The episode originally aired on April 12, 2024.

On social media, Dawn provided a "full explanation" as to why she selected to lip-sync against Amanda Tori Meating.

== Reception and impact ==
Stephen Daw ranked "Damaged" number 16, "This Time I Know It's for Real" number 11, "The Shoop Shoop Song" number 10, "We Got the Beat" number 6, and "Gonna Make You Sweat (Everybody Dance Now)" number 4 in Billboard's list of the season's lip-sync performances. He said of "Damaged": "while Dawn's wounded, emotional performance certainly stirred our hearts, our eyes remained fixed on Amanda Tori Meating from start to finish. Showing off her fluid floor work and high-class hairography, Amanda turned Dawn into a sunset by the time this lip sync was over." Daw wrote about "This Time": "While Mirage occasionally stumbled, trying to find her footing in this mid-tempo disco song, Morphine rose to the challenge. Serving up pure sex appeal and leaning hard into the romantic angle of the track, the Miami queen handily earned her spot in the final lip sync of the Lalaparuza." He said of "We Got the Beat":
While Mhi'ya’s usual tactics of splits and flips certainly served her well throughout the number, Megami saw them coming — so much so that she literally predicted one of Mhi'ya's drops in the middle of the song, much to the audience's delight.
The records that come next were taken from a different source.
-- ==== Sys2Proof/Laws/KeptEngines.lean ====
section
/-! SUPPORT. What no command disturbs is kept. -/

namespace Sys2Proof.Machine

variable {qs : List Instr} {u : Bool}

theorem State.setPage_kept {a0 : State} {a1 : Nat} {a2 : Nat} (ha0 : (a0).kept qs u = true) :
    (@State.setPage a0 a1 a2).kept qs u = true := by
  unfold State.setPage
  try dsimp only
  repeat' (first
    | with_reducible assumption
    | intro _
    | split
    | with_reducible apply kept_fold
    | with_reducible apply kept_fold1
    | with_reducible apply kept_foldW
    | with_reducible apply kept_foldW1
    | with_reducible apply kept_foldH
    | with_reducible apply kept_foldH1
    | with_reducible refine kept_fst ?_ (by with_reducible assumption)
    | with_reducible refine kept_fstW ?_ (by with_reducible assumption)
    | with_reducible refine kept_fstH ?_ (by with_reducible assumption)
    | (simp only [↓kept_mk]; with_reducible refine kept_of ?_))

theorem State.poolPush_kept {a0 : State} {a1 : Nat} (ha0 : (a0).kept qs u = true) :
    (@State.poolPush a0 a1).kept qs u = true := by
  unfold State.poolPush
  try dsimp only
  repeat' (first
    | with_reducible assumption
    | with_reducible apply State.setPage_kept
    | with_reducible apply State.setField_kept
    | intro _
    | split
    | with_reducible apply kept_fold
    | with_reducible apply kept_fold1
    | with_reducible apply kept_foldW
    | with_reducible apply kept_foldW1
    | with_reducible apply kept_foldH
    | with_reducible apply kept_foldH1
    | with_reducible refine kept_fst ?_ (by with_reducible assumption)
    | with_reducible refine kept_fstW ?_ (by with_reducible assumption)
    | with_reducible refine kept_fstH ?_ (by with_reducible assumption)
    | (simp only [↓kept_mk]; with_reducible refine kept_of ?_))

theorem State.poolTake_kept {a0 : State} {a1 : Nat} {a2 : Nat} (ha0 : (a0).kept qs u = true) :
    (@State.poolTake a0 a1 a2).1.kept qs u = true := by
  unfold State.poolTake
  try dsimp only
  repeat' (first
    | with_reducible assumption
    | with_reducible apply State.setField_kept
    | intro _
    | split
    | with_reducible apply kept_fold
    | with_reducible apply kept_fold1
    | with_reducible apply kept_foldW
    | with_reducible apply kept_foldW1
    | with_reducible apply kept_foldH
    | with_reducible apply kept_foldH1
    | with_reducible refine kept_fst ?_ (by with_reducible assumption)
    | with_reducible refine kept_fstW ?_ (by with_reducible assumption)
    | with_reducible refine kept_fstH ?_ (by with_reducible assumption)
    | (simp only [↓kept_mk]; with_reducible refine kept_of ?_))

theorem State.poolPop_kept {a0 : State} {a1 : Nat} {a2 : Nat} {a3 : Option Nat} (ha0 : (a0).kept qs u = true) :
    (@State.poolPop a0 a1 a2 a3).1.kept qs u = true := by
  unfold State.poolPop
  try dsimp only
  repeat' (first
    | with_reducible assumption
    | with_reducible apply State.poolTake_kept
    | with_reducible apply State.setPage_kept
    | intro _
    | split
    | with_reducible apply kept_fold
    | with_reducible apply kept_fold1
    | with_reducible apply kept_foldW
    | with_reducible apply kept_foldW1
    | with_reducible apply kept_foldH
    | with_reducible apply kept_foldH1
    | with_reducible refine kept_fst ?_ (by with_reducible assumption)
    | with_reducible refine kept_fstW ?_ (by with_reducible assumption)
    | with_reducible refine kept_fstH ?_ (by with_reducible assumption)
    | (simp only [↓kept_mk]; with_reducible refine kept_of ?_))

theorem State.lowerRefsFuel_kept {a0 : Nat} {a1 : State} {a2 : Nat} (ha1 : (a1).kept qs u = true) :
    (@State.lowerRefsFuel a0 a1 a2).1.kept qs u = true := by
  induction a0 generalizing a1 a2 with
  | zero => exact ha1
  | succ n ih =>
    simp only [State.lowerRefsFuel]
    repeat' (first
        | with_reducible apply ih
        | with_reducible apply State.poolPush_kept
        | with_reducible apply State.setPage_kept
        | dsimp only
        | with_reducible assumption
        | intro _
        | split
        | with_reducible apply kept_fold
        | with_reducible apply kept_fold1
        | with_reducible apply kept_foldW
        | with_reducible apply kept_foldW1
        | with_reducible apply kept_foldH
        | with_reducible apply kept_foldH1
        | with_reducible refine kept_fst ?_ (by with_reducible assumption)
        | with_reducible refine kept_fstW ?_ (by with_reducible assumption)
        | with_reducible refine kept_fstH ?_ (by with_reducible assumption)
        | (simp only [↓kept_mk]; with_reducible refine kept_of ?_)
        | (simp only [↓kept_mk]; with_reducible refine kept_setPl ?_ ?_)
        | (simp only [↓kept_mk]; with_reducible refine kept_setNand ?_ ?_)
        | (simp only [↓kept_mk]; with_reducible refine kept_setBed ?_ ?_)
        | (simp only [↓kept_mk]; with_reducible refine kept_setHbm ?_ ?_)
        | (simp only [↓kept_mk]; with_reducible refine kept_setRegs ?_ ?_)
        | (simp only [↓kept_mk]; with_reducible refine kept_setMarks ?_ ?_)
        | with_reducible exact wf_nil _
        | with_reducible exact smapWf_nil _
        | with_reducible apply wf_memWrite
        | with_reducible apply wf_memClear
        | with_reducible apply smapWf_set
        | with_reducible apply smapWf_clear
        | with_reducible apply wf_fold
        | with_reducible refine kept_pl (qs := qs) (u := u) ?_
        | with_reducible refine kept_nand (qs := qs) (u := u) ?_
        | with_reducible refine kept_bed (qs := qs) (u := u) ?_
        | with_reducible refine kept_hbm (qs := qs) (u := u) ?_
        | with_reducible refine kept_regs (qs := qs) (u := u) ?_
        | with_reducible refine kept_marks (qs := qs) (u := u) ?_)

theorem State.lowerRefs_kept {a0 : State} {a1 : Nat} (ha0 : (a0).kept qs u = true) :
    (@State.lowerRefs a0 a1).1.kept qs u = true := by
  unfold State.lowerRefs
  try dsimp only
  repeat' (first
    | with_reducible assumption
    | with_reducible apply State.lowerRefsFuel_kept
    | intro _
    | split
    | with_reducible apply kept_fold
    | with_reducible apply kept_fold1
    | with_reducible apply kept_foldW
    | with_reducible apply kept_foldW1
    | with_reducible apply kept_foldH
    | with_reducible apply kept_foldH1
    | with_reducible refine kept_fst ?_ (by with_reducible assumption)
    | with_reducible refine kept_fstW ?_ (by with_reducible assumption)
    | with_reducible refine kept_fstH ?_ (by with_reducible assumption)
    | (simp only [↓kept_mk]; with_reducible refine kept_of ?_))

theorem State.setPfx_kept {a0 : State} {a1 : Nat} {a2 : Nat} (ha0 : (a0).kept qs u = true) :
    (@State.setPfx a0 a1 a2).kept qs u = true := by
  unfold State.setPfx
  try dsimp only
  repeat' (first
    | with_reducible assumption
    | intro _
    | split
    | with_reducible apply kept_fold
    | with_reducible apply kept_fold1
    | with_reducible apply kept_foldW
    | with_reducible apply kept_foldW1
    | with_reducible apply kept_foldH
    | with_reducible apply kept_foldH1
    | with_reducible refine kept_fst ?_ (by with_reducible assumption)
    | with_reducible refine kept_fstW ?_ (by with_reducible assumption)
    | with_reducible refine kept_fstH ?_ (by with_reducible assumption)
    | (simp only [↓kept_mk]; with_reducible refine kept_of ?_))

theorem State.pfxDrop_kept {a0 : State} {a1 : Nat} (ha0 : (a0).kept qs u = true) :
    (@State.pfxDrop a0 a1).kept qs u = true := by
  unfold State.pfxDrop
  try dsimp only
  repeat' (first
    | with_reducible assumption
    | with_reducible apply State.setPfx_kept
    | with_reducible apply State.lowerRefs_kept
    | with_reducible apply State.setPage_kept
    | intro _
    | split
    | with_reducible apply kept_fold
    | with_reducible apply kept_fold1
    | with_reducible apply kept_foldW
    | with_reducible apply kept_foldW1
    | with_reducible apply kept_foldH
    | with_reducible apply kept_foldH1
    | with_reducible refine kept_fst ?_ (by with_reducible assumption)
    | with_reducible refine kept_fstW ?_ (by with_reducible assumption)
    | with_reducible refine kept_fstH ?_ (by with_reducible assumption)
    | (simp only [↓kept_mk]; with_reducible refine kept_of ?_))

theorem Work.ltRead_kept {a0 : Work} {a1 : Nat} {a2 : Nat} (ha0 : (a0).s.kept qs u = true) :
    (@Work.ltRead a0 a1 a2).1.s.kept qs u = true := by
  unfold Work.ltRead
  try dsimp only
  repeat' (first
    | with_reducible assumption
    | with_reducible apply Work.collect_kept
    | with_reducible apply Work.read_kept
    | intro _
    | split
    | with_reducible apply kept_fold
    | with_reducible apply kept_fold1
    | with_reducible apply kept_foldW
    | with_reducible apply kept_foldW1
    | with_reducible apply kept_foldH
    | with_reducible apply kept_foldH1
    | with_reducible refine kept_fst ?_ (by with_reducible assumption)
    | with_reducible refine kept_fstW ?_ (by with_reducible assumption)
    | with_reducible refine kept_fstH ?_ (by with_reducible assumption)
    | (simp only [↓kept_mk]; with_reducible refine kept_of ?_))

theorem Work.ltStatus_kept {a0 : Work} {a1 : LtEntry} {a2 : Nat} (ha0 : (a0).s.kept qs u = true) :
    (@Work.ltStatus a0 a1 a2).s.kept qs u = true := by
  unfold Work.ltStatus
  try dsimp only
  repeat' (first
    | with_reducible assumption
    | with_reducible apply Work.write_kept
    | intro _
    | split
    | with_reducible apply kept_fold
    | with_reducible apply kept_fold1
    | with_reducible apply kept_foldW
    | with_reducible apply kept_foldW1
    | with_reducible apply kept_foldH
    | with_reducible apply kept_foldH1
    | with_reducible refine kept_fst ?_ (by with_reducible assumption)
    | with_reducible refine kept_fstW ?_ (by with_reducible assumption)
    | with_reducible refine kept_fstH ?_ (by with_reducible assumption)
    | (simp only [↓kept_mk]; with_reducible refine kept_of ?_))

theorem Work.ltCommit_kept {a0 : Work} {a1 : LtEntry} {a2 : Nat} {a3 : Nat} (ha0 : (a0).s.kept qs u = true) :
    (@Work.ltCommit a0 a1 a2 a3).s.kept qs u = true := by
  unfold Work.ltCommit
  try dsimp only
  repeat' (first
    | with_reducible assumption
    | with_reducible apply Work.write_kept
    | intro _
    | split
    | with_reducible apply kept_fold
    | with_reducible apply kept_fold1
    | with_reducible apply kept_foldW
    | with_reducible apply kept_foldW1
    | with_reducible apply kept_foldH
    | with_reducible apply kept_foldH1
    | with_reducible refine kept_fst ?_ (by with_reducible assumption)
    | with_reducible refine kept_fstW ?_ (by with_reducible assumption)
    | with_reducible refine kept_fstH ?_ (by with_reducible assumption)
    | (simp only [↓kept_mk]; with_reducible refine kept_of ?_))

theorem Work.entry_kept {a0 : Work} {a1 : List (Nat × Nat)} {a2 : LtEntry} {a3 : Work → Work} (ha0 : (a0).s.kept qs u = true) (ha3 : ∀ y0, (y0).s.kept qs u = true → (a3 y0).s.kept qs u = true) :
    (@Work.entry a0 a1 a2 a3).1.s.kept qs u = true := by
  unfold Work.entry
  try dsimp only
  repeat' (first
    | with_reducible assumption
    | with_reducible apply Work.ltStatus_kept
    | with_reducible apply ha3
    | intro _
    | split
    | with_reducible apply kept_fold
    | with_reducible apply kept_fold1
    | with_reducible apply kept_foldW
    | with_reducible apply kept_foldW1
    | with_reducible apply kept_foldH
    | with_reducible apply kept_foldH1
    | with_reducible refine kept_fst ?_ (by with_reducible assumption)
    | with_reducible refine kept_fstW ?_ (by with_reducible assumption)
    | with_reducible refine kept_fstH ?_ (by with_reducible assumption)
    | (simp only [↓kept_mk]; with_reducible refine kept_of ?_))

theorem Work.closeEntries_kept {a0 : Work} {a1 : List (Nat × Nat)} (ha0 : (a0).s.kept qs u = true) :
    (@Work.closeEntries a0 a1).s.kept qs u = true := by
  unfold Work.closeEntries
  try dsimp only
  repeat' (first
    | with_reducible assumption
    | intro _
    | split
    | with_reducible apply kept_fold
    | with_reducible apply kept_fold1
    | with_reducible apply kept_foldW
    | with_reducible apply kept_foldW1
    | with_reducible apply kept_foldH
    | with_reducible apply kept_foldH1
    | with_reducible refine kept_fst ?_ (by with_reducible assumption)
    | with_reducible refine kept_fstW ?_ (by with_reducible assumption)
    | with_reducible refine kept_fstH ?_ (by with_reducible assumption)
    | (simp only [↓kept_mk]; with_reducible refine kept_of ?_))
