-- ==== Sys2Proof/Laws/KeptParts.lean ====
section
/-! SUPPORT. What no command disturbs is kept. -/

namespace Sys2Proof.Machine

variable {qs : List Instr} {u : Bool}

theorem State.plCount_kept {a0 : State} {a1 : Nat} (ha0 : (a0).kept qs u = true) :
    (@State.plCount a0 a1).kept qs u = true := by
  unfold State.plCount
  try dsimp only
  repeat' (first
    | with_reducible assumption
    | intro _
    | split
    | with_reducible apply kept_fold
    | with_reducible apply kept_fold1
    | with_reducible apply kept_foldW
    | with_reducible apply kept_foldW1
    | with_reducible apply kept_foldH
    | with_reducible apply kept_foldH1
    | with_reducible refine kept_fst ?_ (by with_reducible assumption)
    | with_reducible refine kept_fstW ?_ (by with_reducible assumption)
    | with_reducible refine kept_fstH ?_ (by with_reducible assumption)
    | (simp only [↓kept_mk]; with_reducible refine kept_of ?_))

theorem State.plTally_kept {a0 : State} (ha0 : (a0).kept qs u = true) :
    (@State.plTally a0).kept qs u = true := by
  unfold State.plTally
  try dsimp only
  repeat' (first
    | with_reducible assumption
    | with_reducible apply State.setField_kept
    | intro _
    | split
    | with_reducible apply kept_fold
    | with_reducible apply kept_fold1
    | with_reducible apply kept_foldW
    | with_reducible apply kept_foldW1
    | with_reducible apply kept_foldH
    | with_reducible apply kept_foldH1
    | with_reducible refine kept_fst ?_ (by with_reducible assumption)
    | with_reducible refine kept_fstW ?_ (by with_reducible assumption)
    | with_reducible refine kept_fstH ?_ (by with_reducible assumption)
    | (simp only [↓kept_mk]; with_reducible refine kept_of ?_))

theorem State.plFlag_kept {a0 : State} {a1 : Nat} (ha0 : (a0).kept qs u = true) :
    (@State.plFlag a0 a1).kept qs u = true := by
  unfold State.plFlag
  try dsimp only
  repeat' (first
    | with_reducible assumption
    | with_reducible apply State.setRegN_kept
    | intro _
    | split
    | with_reducible apply kept_fold
    | with_reducible apply kept_fold1
    | with_reducible apply kept_foldW
    | with_reducible apply kept_foldW1
    | with_reducible apply kept_foldH
    | with_reducible apply kept_foldH1
    | with_reducible refine kept_fst ?_ (by with_reducible assumption)
    | with_reducible refine kept_fstW ?_ (by with_reducible assumption)
    | with_reducible refine kept_fstH ?_ (by with_reducible assumption)
    | (simp only [↓kept_mk]; with_reducible refine kept_of ?_))

theorem State.plErased_kept {a0 : State} {a1 : Nat} (ha0 : (a0).kept qs u = true) :
    (@State.plErased a0 a1).kept qs u = true := by
  unfold State.plErased
  try dsimp only
  repeat' (first
    | with_reducible assumption
    | with_reducible apply State.plTally_kept
    | with_reducible apply State.setBit_kept
    | intro _
    | split
    | with_reducible apply kept_fold
    | with_reducible apply kept_fold1
    | with_reducible apply kept_foldW
    | with_reducible apply kept_foldW1
    | with_reducible apply kept_foldH
    | with_reducible apply kept_foldH1
    | with_reducible refine kept_fst ?_ (by with_reducible assumption)
    | with_reducible refine kept_fstW ?_ (by with_reducible assumption)
    | with_reducible refine kept_fstH ?_ (by with_reducible assumption)
    | (simp only [↓kept_mk]; with_reducible refine kept_of ?_)
    | (simp only [↓kept_mk]; with_reducible refine kept_setPl ?_ ?_)
    | (simp only [↓kept_mk]; with_reducible refine kept_setNand ?_ ?_)
    | (simp only [↓kept_mk]; with_reducible refine kept_setBed ?_ ?_)
    | (simp only [↓kept_mk]; with_reducible refine kept_setHbm ?_ ?_)
    | (simp only [↓kept_mk]; with_reducible refine kept_setRegs ?_ ?_)
    | (simp only [↓kept_mk]; with_reducible refine kept_setMarks ?_ ?_)
    | with_reducible exact wf_nil _
    | with_reducible exact smapWf_nil _
    | with_reducible apply wf_memWrite
    | with_reducible apply wf_memClear
    | with_reducible apply smapWf_set
    | with_reducible apply smapWf_clear
    | with_reducible apply wf_fold
    | with_reducible refine kept_pl (qs := qs) (u := u) ?_
    | with_reducible refine kept_nand (qs := qs) (u := u) ?_
    | with_reducible refine kept_bed (qs := qs) (u := u) ?_
    | with_reducible refine kept_hbm (qs := qs) (u := u) ?_
    | with_reducible refine kept_regs (qs := qs) (u := u) ?_
    | with_reducible refine kept_marks (qs := qs) (u := u) ?_)

theorem State.plShow_kept {a0 : State} {a1 : Nat} (ha0 : (a0).kept qs u = true) :
    (@State.plShow a0 a1).kept qs u = true := by
  unfold State.plShow
  try dsimp only
  repeat' (first
    | with_reducible assumption
    | with_reducible apply State.setBit_kept
    | with_reducible apply State.setField_kept
    | intro _
    | split
    | with_reducible apply kept_fold
    | with_reducible apply kept_fold1
    | with_reducible apply kept_foldW
    | with_reducible apply kept_foldW1
    | with_reducible apply kept_foldH
    | with_reducible apply kept_foldH1
    | with_reducible refine kept_fst ?_ (by with_reducible assumption)
    | with_reducible refine kept_fstW ?_ (by with_reducible assumption)
    | with_reducible refine kept_fstH ?_ (by with_reducible assumption)
    | (simp only [↓kept_mk]; with_reducible refine kept_of ?_))
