theorem State.schedHalt_kept {a0 : State} {a1 : Nat} {a2 : Nat} {a3 : Nat} {a4 : Nat} (ha0 : (a0).kept qs u = true) :
    (@State.schedHalt a0 a1 a2 a3 a4).kept qs u = true := by
  unfold State.schedHalt
  try dsimp only
  repeat' (first
    | with_reducible assumption
    | with_reducible apply State.setRegN_kept
    | with_reducible apply State.event_kept
    | intro _
    | split
    | with_reducible apply kept_fold
    | with_reducible apply kept_fold1
    | with_reducible apply kept_foldW
    | with_reducible apply kept_foldW1
    | with_reducible apply kept_foldH
    | with_reducible apply kept_foldH1
    | with_reducible refine kept_fst ?_ (by with_reducible assumption)
    | with_reducible refine kept_fstW ?_ (by with_reducible assumption)
    | with_reducible refine kept_fstH ?_ (by with_reducible assumption)
    | (simp only [↓kept_mk]; with_reducible refine kept_of ?_))

theorem State.schedEnd_kept {a0 : State} {a1 : Nat} {a2 : Nat} {a3 : Nat} {a4 : Nat} {a5 : Nat} (ha0 : (a0).kept qs u = true) :
    (@State.schedEnd a0 a1 a2 a3 a4 a5).kept qs u = true := by
  unfold State.schedEnd
  try dsimp only
  repeat' (first
    | with_reducible assumption
    | with_reducible apply State.signalSlot_kept
    | with_reducible apply State.schedHalt_kept
    | intro _
    | split
    | with_reducible apply kept_fold
    | with_reducible apply kept_fold1
    | with_reducible apply kept_foldW
    | with_reducible apply kept_foldW1
    | with_reducible apply kept_foldH
    | with_reducible apply kept_foldH1
    | with_reducible refine kept_fst ?_ (by with_reducible assumption)
    | with_reducible refine kept_fstW ?_ (by with_reducible assumption)
    | with_reducible refine kept_fstH ?_ (by with_reducible assumption)
    | (simp only [↓kept_mk]; with_reducible refine kept_of ?_))

theorem State.schedStart_kept {a0 : State} {a1 : SchedWait} (ha0 : (a0).kept qs u = true) :
    (@State.schedStart a0 a1).kept qs u = true := by
  unfold State.schedStart
  try dsimp only
  repeat' (first
    | with_reducible assumption
    | with_reducible apply State.schedEnd_kept
    | with_reducible apply State.moveStart_kept
    | intro _
    | split
    | with_reducible apply kept_fold
    | with_reducible apply kept_fold1
    | with_reducible apply kept_foldW
    | with_reducible apply kept_foldW1
    | with_reducible apply kept_foldH
    | with_reducible apply kept_foldH1
    | with_reducible refine kept_fst ?_ (by with_reducible assumption)
    | with_reducible refine kept_fstW ?_ (by with_reducible assumption)
    | with_reducible refine kept_fstH ?_ (by with_reducible assumption)
    | (simp only [↓kept_mk]; with_reducible refine kept_of ?_))

theorem State.wakeScans_kept {a0 : State} (ha0 : (a0).kept qs u = true) :
    (@State.wakeScans a0).kept qs u = true := by
  unfold State.wakeScans
  try dsimp only
  repeat' (first
    | with_reducible assumption
    | with_reducible apply State.schedStart_kept
    | with_reducible apply State.onFlight_kept
    | with_reducible apply State.scanMove_kept
    | with_reducible apply State.resolveScan_kept
    | intro _
    | split
    | with_reducible apply kept_fold
    | with_reducible apply kept_fold1
    | with_reducible apply kept_foldW
    | with_reducible apply kept_foldW1
    | with_reducible apply kept_foldH
    | with_reducible apply kept_foldH1
    | with_reducible refine kept_fst ?_ (by with_reducible assumption)
    | with_reducible refine kept_fstW ?_ (by with_reducible assumption)
    | with_reducible refine kept_fstH ?_ (by with_reducible assumption)
    | (simp only [↓kept_mk]; with_reducible refine kept_of ?_))

theorem State.moveEnd_kept {a0 : State} {a1 : Move} {a2 : Nat} {a3 : Nat} (ha0 : (a0).kept qs u = true) :
    (@State.moveEnd a0 a1 a2 a3).kept qs u = true := by
  unfold State.moveEnd
  try dsimp only
  repeat' (first
    | with_reducible assumption
    | with_reducible apply State.schedEnd_kept
    | with_reducible apply State.onFlight_kept
    | with_reducible apply State.putFlight_kept
    | intro _
    | split
    | with_reducible apply kept_fold
    | with_reducible apply kept_fold1
    | with_reducible apply kept_foldW
    | with_reducible apply kept_foldW1
    | with_reducible apply kept_foldH
    | with_reducible apply kept_foldH1
    | with_reducible refine kept_fst ?_ (by with_reducible assumption)
    | with_reducible refine kept_fstW ?_ (by with_reducible assumption)
    | with_reducible refine kept_fstH ?_ (by with_reducible assumption)
    | (simp only [↓kept_mk]; with_reducible refine kept_of ?_))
The Brooklyn queen's mix of genuinely good dance moves, high-comedy performance and perfectly-timed tactics against a lip-sync assassin resulted in a well-deserved win, sending one of the biggest threats of the episode back to the work room".

Former contestant Yvie Oddly praised Megami for her performances in the episode. Yvie Oddly also disagreed with Mh'iya Iman Le'Paige being declared the winner of the three-way lip-sync, preferring Plasma's performance to the others. The song "What About" saw a 273.7 percent increase in streams after the episode aired.